• Bug#1086028: I've reproduced the bug in QEMU

    From Sergei Golovan@21:1/5 to All on Thu Feb 13 11:40:01 2025
    tag 1086028 + patch
    tag 1087809 + patch
    tag 1093200 + patch
    thanks

    Hi!

    I've finally managed to reproduce this EFAULT in QEMU (using an
    Erlang-based script which is shipped in the wings3d source package):

    1) I've installed Debian bookworm for mips64el in qemu-system-mips64el
    virtual machine (version from unstable), and upgraded it to the
    current unstable (machine is loongson3-virt, cpu is Loongson-3A4000).
    2) I have to enable SMP in qemu and use -rtc clock=rt (otherwise the
    virtual machine won't boot, with clock=rt sometimes it boots,
    sometimes it hangs). The full QEMU command line is:

    qemu-system-mips64el -machine loongson3-virt -m 4g -cpu Loongson-3A4000 \
    -smp 2,sockets=2,cores=1,threads=1,maxcpus=2 \
    -kernel vmlinuz-loongson-3 \
    -rtc clock=rt \
    -initrd initrd.img-loongson-3 -drive if=none,file=hda1.bin,id=hd,format=raw \
    -net nic -net tap,ifname=tap0,script=/bin/true \
    -device virtio-blk-pci,drive=hd -append "root=/dev/vda1 console=ttyS0" \
    -nographic

    Here kernel and initrd can be either stock 6.1.123-1 version or
    6.1.123-1 with the attached patch. Unfortunately, QEMU can't boot for
    me using the newest 6.12.12-1 kernel (it complains that it can't
    uncompress initrd, I don't know why).

    4) I've install the build dependencies of wings3d (basically, only
    erlang-base is necessary)
    5) I've extracted the wings3d source package (from stable: https://packages.debian.org/source/stable/wings3d)
    6) I've added the following line as the second line to wings3d-2.2.9/intl_tools/gen_char_hrl

    %%! +S 4:4 +SDcpu 4:4 +c false

    (The first two options enable multiple threads, the last one allows
    some workaround for the case when monotonic clock jumps backwards,
    which appears to be the case for QEMU with SMP enabled).
    7) I've run this gen_char_hrl in a loop until it fails.
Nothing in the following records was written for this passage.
-- ==== Sys2Proof/Machine/Bits.lean ====
section
/-! DEFINITION. Bit-field, lane-mask, byte-order and list helpers that the rest of the machine uses
(R11, R13). -/

namespace Sys2Proof.Machine

/-- The bits [hi:lo] of a number (R13). -/
def nbits (x hi lo : Nat) : Nat := (x >>> lo) % 2 ^ (hi + 1 - lo)

/-- Bit `i` of a number. -/
def nbit (x i : Nat) : Bool := x.testBit i

/-- The lanes of a group (R16). -/
def lanes : List Nat :=
  [0, 1, 2, 3, 4, 5, 6, 7, 8, 9, 10, 11, 12, 13, 14, 15, 16, 17, 18, 19, 20, 21, 22, 23, 24, 25, 26,
    27, 28, 29, 30, 31]

/-- The mask of one lane. -/
def laneBit (l : Nat) : Mask := (1 : Mask) <<< l

/-- The mask of the lanes for which `f` holds. -/
def maskOf (f : Nat → Bool) : Mask :=
  lanes.foldl (fun m l => if f l then m ||| laneBit l else m) 0

/-- The lanes of a mask, lowest first. -/
def lanesOf (m : Mask) : List Nat := lanes.filter (fun l => m.getLsbD l)

/-- The lowest lane of a mask, or 0 for an empty one (R77). -/
def lowest (m : Mask) : Nat := (lanesOf m).headD 0

/-- The lanes 4s to 4s+3 of the slices in a set (R16). -/
def sliceLanes (sl : BitVec 8) : Mask := maskOf (fun l => sl.getLsbD (l / 4))

/-- The slices that hold a lane of a mask (R16). -/
def slicesOf (m : Mask) : BitVec 8 :=
  [0, 1, 2, 3, 4, 5, 6, 7].foldl
    (fun (a : BitVec 8) k => if m &&& ((0xF : Mask) <<< (4 * k)) = 0 then a else a ||| ((1 : BitVec 8) <<< k)) 0

/-- Little-endian bytes of a number (R11). -/
def leBytes : Nat → Nat → List Byte
  | 0, _ => []
  | n + 1, x => BitVec.ofNat 8 x :: leBytes n (x / 256)

/-- The number that little-endian bytes hold (R11). -/
def ofLe : List Byte → Nat
  | [] => 0
  | b :: r => b.toNat + 256 * ofLe r

/-- A number read as two's complement of width `w` (R100). -/
def toSigned (w x : Nat) : Int := if x < 2 ^ (w - 1) then (x : Int) else (x : Int) - (2 ^ w : Nat)

/-- A number modulo 2^w. -/
def wrapN (w : Nat) (y : Int) : Nat := (y % (2 ^ w : Nat)).toNat

/-- The list with element `i` replaced. -/
def setAt {α : Type} : List α → Nat → α → List α
  | [], _, _ => []
  | _ :: r, 0, v => v :: r
  | x :: r, i + 1, v => x :: setAt r i v

/-- The element at `i`, or the default. -/
def getAt {α : Type} (d : α) : List α → Nat → α
  | [], _ => d
  | x :: _, 0 => x
  | _ :: r, i + 1 => getAt d r i

/-- The first element that satisfies `f`. -/
def findBy {α : Type} (f : α → Bool) : List α → Option α
  | [] => none
  | x :: r => if f x then some x else findBy f r

/-- The list with every element that satisfies `f` replaced by its image. -/
def updBy {α : Type} (f : α → Bool) (g : α → α) : List α → List α
  | [] => []
  | x :: r => (if f x then g x else x) :: updBy f g r

/-- `n` copies applied in turn. -/
def iter {α : Type} (f : α → α) : Nat → α → α
  | 0, x => x
  | n + 1, x => iter f n (f x)

/-- Numbers from `lo`, `n` of them, in ascending order. -/
def upFrom : Nat → Nat → List Nat
  | _, 0 => []
  | lo, n + 1 => lo :: upFrom (lo + 1) n

/-- Number of 1 bits below position `n`. -/
def popcount : Nat → Nat → Nat
  | 0, _ => 0
  | n + 1, x => (if x.testBit n then 1 else 0) + popcount n x

/-- The code of a trap cause (R398). -/
def Cause.code : Cause → BitVec 8
  | .illegalOpcode => 0x01
  | .illegalField => 0x02
  | .illegalOperand => 0x03
  | .illegalMma => 0x04
  | .privileged => 0x05
  | .intDivzero => 0x08
  | .intOverflow => 0x09
  | .fpInvalid => 0x0A
  | .fpDivzero => 0x0B
  | .fpOverflow => 0x0C
  | .fpUnderflow => 0x0D
  | .fpInexact => 0x0E
  | .scoreboardUndersized => 0x10
  | .memNotPresent => 0x18
  | .memProtection => 0x19
  | .memAlign => 0x1A
  | .memBounds => 0x1B
  | .fetchFault => 0x1C
  | .poison => 0x1D
  | .progressInversion => 0x20
  | .progressNoroom => 0x21
  | .progressDepth => 0x22
  | .replayDiverge => 0x28
  | .replayGap => 0x29
  | .drainFault => 0x30
  | .breakpoint => 0x38
  | .debugHalt => 0x39
  | .singleStep => 0x3A
  | .userTrap => 0x40

/-- The specifier of an operand (R41). -/
def opSpec : Operand → BitVec 12
  | .v n => (0 : BitVec 2) ++ n
  | .s n => (1 : BitVec 2) ++ n
  | .q n => (0x40 : BitVec 7) ++ n
  | .x n => (0x240 : BitVec 10) ++ n
  | .sr n => (0xA : BitVec 4) ++ n
  | .p n => (0x160 : BitVec 9) ++ n
  | .imm k => (3 : BitVec 2) ++ k

/-- The operand that a specifier names; none where a bit that must be zero is set (R41, R42). -/
def opOfSpec (w : BitVec 12) : Option Operand :=
  let ix := w.extractLsb' 0 10
  match w.extractLsb' 10 2, w.extractLsb' 8 2 with
  | 0, _ => some (.v ix)
  | 1, _ => some (.s ix)
  | 3, _ => some (.imm ix)
  | _, 0 => if w.extractLsb' 5 3 = 0 then some (.q (w.extractLsb' 0 5)) else none
  | _, 1 => if w.extractLsb' 2 6 = 0 then some (.x (w.extractLsb' 0 2)) else none
  | _, 2 => some (.sr (w.extractLsb' 0 8))
  | _, _ => if w.extractLsb' 3 5 = 0 then some (.p (w.extractLsb' 0 3)) else none

end Sys2Proof.Machine
end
    The result is that with the stock 6.1.123-1 kernel approximately in 1%
    cases the script aborts with message:

    signal-dispatcher thread got unexpected error: efault (14)

    which is exactly the error that prevents Erlang (and many Erlang-based packages) from building on mips64el.

    On the other hand, with the patched kernel the script loop is still
    running for more than 24 hours (a few thousands runs) without
    aborting. So I'm now fairly confident that the patch fixes the bug.

    I'm not sure if there's no adverse effects caused by the patch, so
    it'd be better to try it on real hardware as well.

    The patch is derived from the thread [1]. It reverses commit [2] with
    an additional change, which is necessary because of changes in
    expand_stack() introduced in commit [3].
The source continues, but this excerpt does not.